VIENNA, AUSTRIA - MAY 11: A general view during the second dress rehearsal for the semi-final 1 of the 2026 Eurovision Song Contest at Wiener Stadthalle on May 11, 2026 in Vienna, Austria. (Photo by Christian Bruna/Getty Images)

Banning Russia from Eurovision was easy because it had near-universal Western consensus behind it. But is that is the precedent then it must be applied equally to Israel, says Pablo O’Hana

There’s a particular kind of grief in cancelling something you love. After 14 years of hosting what I can only describe as genuinely joyful Eurovision parties – complete with LED wristbands, confetti cannons, a marquee, more than a hundred people – I called off this year’s 15th anniversary for the first time.

I couldn’t in good conscience stand in front of a crowd and ask them to celebrate a contest that has lost its moral compass.

Eurovision was born in the rubble of the Second World War. The idea, hatched by the European Broadcasting Union (EBU), was almost laughably ambitious: take a continent that had spent a decade pointing guns at each other, and bring it back together through shared values and competitive, sometimes slightly absurd, music.

And yet, it worked. Improbably, it has been an magnificent victory. For nearly 70 years, Eurovision has brought Europe together and advanced social progress in a way few institutions can.

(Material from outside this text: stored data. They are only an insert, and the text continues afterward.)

-- ==== Sys2Proof/Machine/Field.lean ====
section
/-! DEFINITION. The field functions of 40_field_arithmetic.md section 1, over the 9-bit polynomial
`p` that an implementation takes as FIELD_POLY, and the powers from which its tables are built.
A byte stands for the polynomial whose coefficient of x^i is its bit i (00_scope.md R11). -/

namespace Sys2Proof.Machine

/-- R53: addition, and subtraction, is bitwise exclusive OR. -/
def gfAdd (a b : Byte) : Byte := a ^^^ b

/-- R54: the product of `v` and the element x. -/
def xtime (p : BitVec 9) (v : Byte) : Byte :=
  (v <<< 1) ^^^ (if v.getLsbD 7 then p.extractLsb' 0 8 else 0x00#8)

/-- One turn of R55's loop: the accumulator `r` times x, plus `a` where the bit of `b` is set. -/
def gfMulTurn (p : BitVec 9) (a b r : Byte) (i : Nat) : Byte :=
  if b.getLsbD i then xtime p r ^^^ a else xtime p r

/-- R55: the bit-serial product, most significant bit of `b` first. -/
def gfMul (p : BitVec 9) (a b : Byte) : Byte :=
  [7, 6, 5, 4, 3, 2, 1, 0].foldl (gfMulTurn p a b) 0x00#8

/-- `a` to the power `n`, by repeated `gfMul`. -/
def gfPow (p : BitVec 9) (a : Byte) : Nat → Byte
  | 0 => 0x01#8
  | n + 1 => gfMul p (gfPow p a n) a

/-- R57: the inverse of a non-zero byte, in the form a^254 that R57 gives (a^2, a^4, ..., a^128
multiplied together, since 254 = 2 + 4 + ... + 128). `gfInv p 0` has no meaning and no command
asks for it. -/
def gfInv (p : BitVec 9) (a : Byte) : Byte :=
  let a2 := gfMul p a a
  let a4 := gfMul p a2 a2
  let a8 := gfMul p a4 a4
  let a16 := gfMul p a8 a8
  let a32 := gfMul p a16 a16
  let a64 := gfMul p a32 a32
  let a128 := gfMul p a64 a64
  gfMul p (gfMul p (gfMul p a2 a4) (gfMul p a8 a16)) (gfMul p (gfMul p a32 a64) a128)

/-- R58: division by a non-zero byte. -/
def gfDiv (p : BitVec 9) (a b : Byte) : Byte := gfMul p a (gfInv p b)

/-- The list `r, r·g, r·g², …` of `n` elements. -/
def gfOrbit (p : BitVec 9) (g : Byte) : Nat → Byte → List Byte
  | 0, _ => []
  | n + 1, r => r :: gfOrbit p g n (gfMul p r g)

/-- `g` is a primitive element: its multiplicative order is 255, that is g^255 = 1 and none of
g^1, …, g^254 is 1 (00_scope.md R6, R7). -/
def isPrimitive (p : BitVec 9) (g : Byte) : Bool :=
  (gfOrbit p g 254 g).all (· != 0x01#8) && gfPow p g 255 == 0x01#8

end Sys2Proof.Machine
end

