-- ==== Sys2Proof/Machine/Operands.lean ====
section
/-! DEFINITION. What an operand of a command or of a bus access selects: the registers of the window
(10_state.md R15 to R21; 20_memory.md R30), the words they read as, and the conditions that INTERP0
puts on its points (42_lagrange.md R71). The operands of commands are the bytes of the command word,
used as they are (30_encoding.md R45). -/

namespace Sys2Proof.Machine

/-! ## The register window -/

/-- R15: the eight registers. -/
inductive Reg where
  | cmd
  | status
  | result
  | ctrl
  | info
  | rsvd14
  | rsvd18
  | rsvd1C
deriving DecidableEq, Repr

/-- R15: the byte offset of a register. -/
def regOffset : Reg → Nat
  | .cmd => 0x00
  | .status => 0x04
  | .result => 0x08
  | .ctrl => 0x0C
  | .info => 0x10
  | .rsvd14 => 0x14
  | .rsvd18 => 0x18
  | .rsvd1C => 0x1C

/-- R15: the register at a byte offset of the window; none at an offset that is not a multiple of 4. -/
def regAt (off : Nat) : Option Reg :=
  if off = 0x00 then some .cmd
  else if off = 0x04 then some .status
  else if off = 0x08 then some .result
  else if off = 0x0C then some .ctrl
  else if off = 0x10 then some .info
  else if off = 0x14 then some .rsvd14
  else if off = 0x18 then some .rsvd18
  else if off = 0x1C then some .rsvd1C
  else none

/-- The whole-word access to a register of the core at `cfg.base`. -/
def regAccess (cfg : Config) (r : Reg) : Access := ⟨cfg.base + regOffset r, 4⟩

/-- 20_memory.md R30, R37: the register an access reaches, or why it has no meaning. -/
def accessReg (cfg : Config) (acc : Access) : Except Refusal Reg :=
  if acc.addr < cfg.base ∨ cfg.base + 32 ≤ acc.addr then .error .outsideWindow
  else if acc.bytes ≠ 4 then .error .badAccess
  else
    match regAt (acc.addr - cfg.base) with
    | some r => .ok r
    | none => .error .badAccess

/-- R20: the value of INFO's MULIMPL and GEN fields. -/
def infoMulImpl (cfg : Config) : BitVec 4 :=
  match cfg.mulImpl with
  | .logTable _ _ => 0x0#4
  | .bitSerial => 0x1#4

def infoGen (cfg : Config) : Byte :=
  match cfg.mulImpl with
  | .logTable g _ => g
  | .bitSerial => 0x00#8

/-- R20: `{IFVER, MULIMPL, WIDTH, GEN, POLY}`. -/
def infoWord (cfg : Config) : Word :=
  (0x01#8) ++ infoMulImpl cfg ++ (0x8#4) ++ infoGen cfg ++ cfg.fieldPoly.extractLsb' 0 8

/-- R18: bits 7:0 are RES, the others read 0. -/
def State.resultWord (s : State) : Word := s.res.setWidth 32

/-- What a read of a register returns (R15 to R21). -/
def State.readReg (s : State) : Reg → Word
  | .cmd => 0x00000000#32
  | .status => s.statusWord
  | .result => s.resultWord
  | .ctrl => 0x00000000#32
  | .info => infoWord s.cfg
  | .rsvd14 => 0x00000000#32
  | .rsvd18 => 0x00000000#32
  | .rsvd1C => 0x00000000#32

/-- 70_reset_and_hazards.md R94 (3): INFO has WIDTH = 0x8, IFVER = 0x01 and the wanted POLY. -/
def infoFits (w : Word) (poly : Byte) : Bool :=
  w.extractLsb' 16 4 == 0x8#4 && w.extractLsb' 24 8 == 0x01#8 && w.extractLsb' 0 8 == poly

/-! ## The points of INTERP0 -/

/-- Entry number `i` of an array, as the loops count it. -/
def Memory.entry (m : Memory) (i : Nat) : Byte := m.read (BitVec.ofNat 8 i)

/-- R71: the least i in 0..k-1 with PX[i] = 0x00. -/
def leastIdZero (px : Memory) (k : Nat) : Option Nat :=
  (List.range k).find? fun i => px.entry i == 0x00#8

/-- R71: the least j in 1..k-1 with PX[j] = PX[i] for an i < j. -/
def leastDupId (px : Memory) (k : Nat) : Option Nat :=
  (List.range k).find? fun j => (List.range j).any fun i => px.entry i == px.entry j

end Sys2Proof.Machine
end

Three decades ago, Dana International’s victory as the first trans artist sparked a global discussion; Conchita Wurst’s win influenced a United Nations debate on human rights, and Serbia’s 2007 triumph marked its first international recognition as an independent nation. In 2023, we saw both Britain and the contest at its best: a year after Ukraine claimed victory despite unimaginable adversity, the UK hosted the contest in Liverpool on their behalf. It was the first time a winning country could not host for security reasons. The result was a deeply profound and unapologetic show of solidarity that solidified our country as a moral leader on the world stage.

This origin story matters because it is precisely what makes Israel’s continued inclusion so difficult to defend.

Israel participates through its membership of the EBU, which extends to broadcasters across the Mediterranean and Middle East.

That arrangement has existed without controversy until Netanyahu launched a deadly military campaign in Gaza, killing tens of thousands of innocent civilians.

That alone plunged the contest into chaos – and that was before allegations of voter manipulation.

Recently, I commissioned the first nationally representative poll of British public opinion on this issue. The results were beyond conclusive: three-quarters said banning Russia but not Israel is inconsistent, with 69 per cent believing the UK should withdraw if Israel is permitted.

That is an overwhelming majority, and it deserves to be taken seriously rather than what one mainstream broadcast journalist dismissed as “student union politics.”

This kind of ignorance is nothing new. But dismiss Eurovision at your own peril. Including global online viewership, the show pulls in over a billion eyeballs and is an important platform for countries like Russia and Israel.

When the EBU banned Russia after its unprovoked invasion of Ukraine, many joked it wasn’t top of Vladimir Putin’s mind. In truth, the Kremlin took it seriously enough to create its own spin-off – Intervision Song Contest – proving its significance on the global stage and in cultural diplomacy.

The editor of Israel’s broadcaster, KAN, publicly described Eurovision as “more than just a musical event… it is a critical arena for Israeli advocacy.”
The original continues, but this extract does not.